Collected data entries
·····

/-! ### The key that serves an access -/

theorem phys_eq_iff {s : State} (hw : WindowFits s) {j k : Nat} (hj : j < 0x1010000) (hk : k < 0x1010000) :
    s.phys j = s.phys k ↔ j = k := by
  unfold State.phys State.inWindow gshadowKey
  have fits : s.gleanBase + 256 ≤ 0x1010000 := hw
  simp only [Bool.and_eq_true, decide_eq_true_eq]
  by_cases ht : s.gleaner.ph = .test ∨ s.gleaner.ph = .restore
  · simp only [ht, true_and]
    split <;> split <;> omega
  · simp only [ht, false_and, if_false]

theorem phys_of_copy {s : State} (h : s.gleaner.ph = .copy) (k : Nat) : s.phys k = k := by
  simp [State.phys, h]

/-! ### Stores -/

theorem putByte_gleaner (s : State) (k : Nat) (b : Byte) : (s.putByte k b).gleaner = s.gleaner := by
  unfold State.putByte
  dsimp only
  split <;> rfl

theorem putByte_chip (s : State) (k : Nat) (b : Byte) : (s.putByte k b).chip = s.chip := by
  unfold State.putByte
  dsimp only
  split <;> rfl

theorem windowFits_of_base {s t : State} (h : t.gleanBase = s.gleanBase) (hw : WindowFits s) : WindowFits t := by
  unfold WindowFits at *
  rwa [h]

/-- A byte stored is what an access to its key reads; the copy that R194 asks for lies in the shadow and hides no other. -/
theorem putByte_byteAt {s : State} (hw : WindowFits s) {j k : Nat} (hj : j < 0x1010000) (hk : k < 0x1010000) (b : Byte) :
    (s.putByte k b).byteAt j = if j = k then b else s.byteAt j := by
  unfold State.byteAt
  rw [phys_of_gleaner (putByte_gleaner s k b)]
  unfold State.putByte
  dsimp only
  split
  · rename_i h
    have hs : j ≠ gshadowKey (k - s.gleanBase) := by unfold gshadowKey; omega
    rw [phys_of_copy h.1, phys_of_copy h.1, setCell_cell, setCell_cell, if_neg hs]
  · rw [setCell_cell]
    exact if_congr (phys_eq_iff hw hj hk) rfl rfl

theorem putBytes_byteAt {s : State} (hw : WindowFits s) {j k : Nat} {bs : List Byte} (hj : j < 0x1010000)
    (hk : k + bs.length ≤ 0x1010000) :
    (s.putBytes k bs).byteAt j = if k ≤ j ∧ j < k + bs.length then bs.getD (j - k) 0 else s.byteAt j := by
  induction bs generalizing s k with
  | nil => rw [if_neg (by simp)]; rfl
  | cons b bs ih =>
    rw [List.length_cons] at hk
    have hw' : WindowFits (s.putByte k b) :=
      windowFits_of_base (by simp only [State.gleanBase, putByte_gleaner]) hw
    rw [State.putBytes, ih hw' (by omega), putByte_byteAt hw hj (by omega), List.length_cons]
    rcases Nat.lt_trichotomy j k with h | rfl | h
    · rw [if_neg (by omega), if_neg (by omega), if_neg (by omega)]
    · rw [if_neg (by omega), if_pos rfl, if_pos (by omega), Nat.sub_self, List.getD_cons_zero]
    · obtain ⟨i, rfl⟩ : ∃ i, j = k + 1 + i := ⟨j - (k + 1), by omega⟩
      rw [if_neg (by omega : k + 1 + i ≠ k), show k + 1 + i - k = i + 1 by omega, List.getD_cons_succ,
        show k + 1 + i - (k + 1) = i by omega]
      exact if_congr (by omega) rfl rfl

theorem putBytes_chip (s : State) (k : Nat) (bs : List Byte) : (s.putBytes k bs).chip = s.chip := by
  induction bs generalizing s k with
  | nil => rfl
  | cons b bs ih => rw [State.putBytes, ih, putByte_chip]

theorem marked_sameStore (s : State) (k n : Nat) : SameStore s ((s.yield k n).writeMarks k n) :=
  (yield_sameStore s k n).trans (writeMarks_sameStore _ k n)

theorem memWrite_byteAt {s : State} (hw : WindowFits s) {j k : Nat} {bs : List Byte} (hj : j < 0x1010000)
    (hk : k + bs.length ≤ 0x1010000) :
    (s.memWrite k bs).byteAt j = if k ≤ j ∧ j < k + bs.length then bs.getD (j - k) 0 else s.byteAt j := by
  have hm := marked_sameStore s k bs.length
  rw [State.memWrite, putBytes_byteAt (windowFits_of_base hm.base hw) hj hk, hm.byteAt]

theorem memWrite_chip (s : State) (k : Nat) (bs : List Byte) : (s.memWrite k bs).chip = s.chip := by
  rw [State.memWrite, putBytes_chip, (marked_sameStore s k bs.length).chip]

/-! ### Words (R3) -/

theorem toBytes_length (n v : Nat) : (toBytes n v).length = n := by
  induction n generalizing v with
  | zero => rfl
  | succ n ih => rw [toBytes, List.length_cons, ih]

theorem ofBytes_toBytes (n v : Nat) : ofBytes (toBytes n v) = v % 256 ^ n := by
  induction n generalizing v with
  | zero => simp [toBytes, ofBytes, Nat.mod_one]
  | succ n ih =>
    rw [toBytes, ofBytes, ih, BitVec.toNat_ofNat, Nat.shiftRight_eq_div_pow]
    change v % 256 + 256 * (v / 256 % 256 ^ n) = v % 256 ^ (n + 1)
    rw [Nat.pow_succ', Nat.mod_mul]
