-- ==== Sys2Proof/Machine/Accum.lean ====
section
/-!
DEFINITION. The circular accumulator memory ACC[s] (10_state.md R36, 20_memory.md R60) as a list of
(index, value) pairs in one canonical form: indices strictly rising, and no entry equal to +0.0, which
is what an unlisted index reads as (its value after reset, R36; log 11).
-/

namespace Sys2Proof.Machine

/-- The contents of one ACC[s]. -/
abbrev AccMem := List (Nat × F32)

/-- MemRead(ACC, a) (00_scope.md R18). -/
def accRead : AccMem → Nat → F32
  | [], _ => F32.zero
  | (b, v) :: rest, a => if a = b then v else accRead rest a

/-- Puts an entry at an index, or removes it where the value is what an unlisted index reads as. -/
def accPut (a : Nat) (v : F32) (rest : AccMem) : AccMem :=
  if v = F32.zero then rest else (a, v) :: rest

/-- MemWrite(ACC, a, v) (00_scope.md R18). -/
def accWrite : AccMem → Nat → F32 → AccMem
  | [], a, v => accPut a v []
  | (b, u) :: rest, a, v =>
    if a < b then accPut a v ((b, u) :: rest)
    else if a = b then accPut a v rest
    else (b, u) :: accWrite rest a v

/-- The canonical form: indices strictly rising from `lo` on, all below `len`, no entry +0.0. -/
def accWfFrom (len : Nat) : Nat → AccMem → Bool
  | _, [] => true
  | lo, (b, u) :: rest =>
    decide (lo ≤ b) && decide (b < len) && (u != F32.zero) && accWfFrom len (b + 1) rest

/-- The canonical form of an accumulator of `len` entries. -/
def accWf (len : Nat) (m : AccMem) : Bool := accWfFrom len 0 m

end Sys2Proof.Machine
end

·····

▸ **TRY IT**:
Above are the entries; repeat their lines exactly, from the first through the one that contains "theorem putByte_chip (s".

▸ **OUTPUT**:
/-! ### The key that serves an access -/

theorem phys_eq_iff {s : State} (hw : WindowFits s) {j k : Nat} (hj : j < 0x1010000) (hk : k < 0x1010000) :
    s.phys j = s.phys k ↔ j = k := by
  unfold State.phys State.inWindow gshadowKey
  have fits : s.gleanBase + 256 ≤ 0x1010000 := hw
  simp only [Bool.and_eq_true, decide_eq_true_eq]
  by_cases ht : s.gleaner.ph = .test ∨ s.gleaner.ph = .restore
  · simp only [ht, true_and]
    split <;> split <;> omega
  · simp only [ht, false_and, if_false]

theorem phys_of_copy {s : State} (h : s.gleaner.ph = .copy) (k : Nat) : s.phys k = k := by
  simp [State.phys, h]

/-! ### Stores -/

theorem putByte_gleaner (s : State) (k : Nat) (b : Byte) : (s.putByte k b).gleaner = s.gleaner := by
  unfold State.putByte
  dsimp only
  split <;> rfl

theorem putByte_chip (s : State) (k : Nat) (b : Byte) : (s.putByte k b).chip = s.chip := by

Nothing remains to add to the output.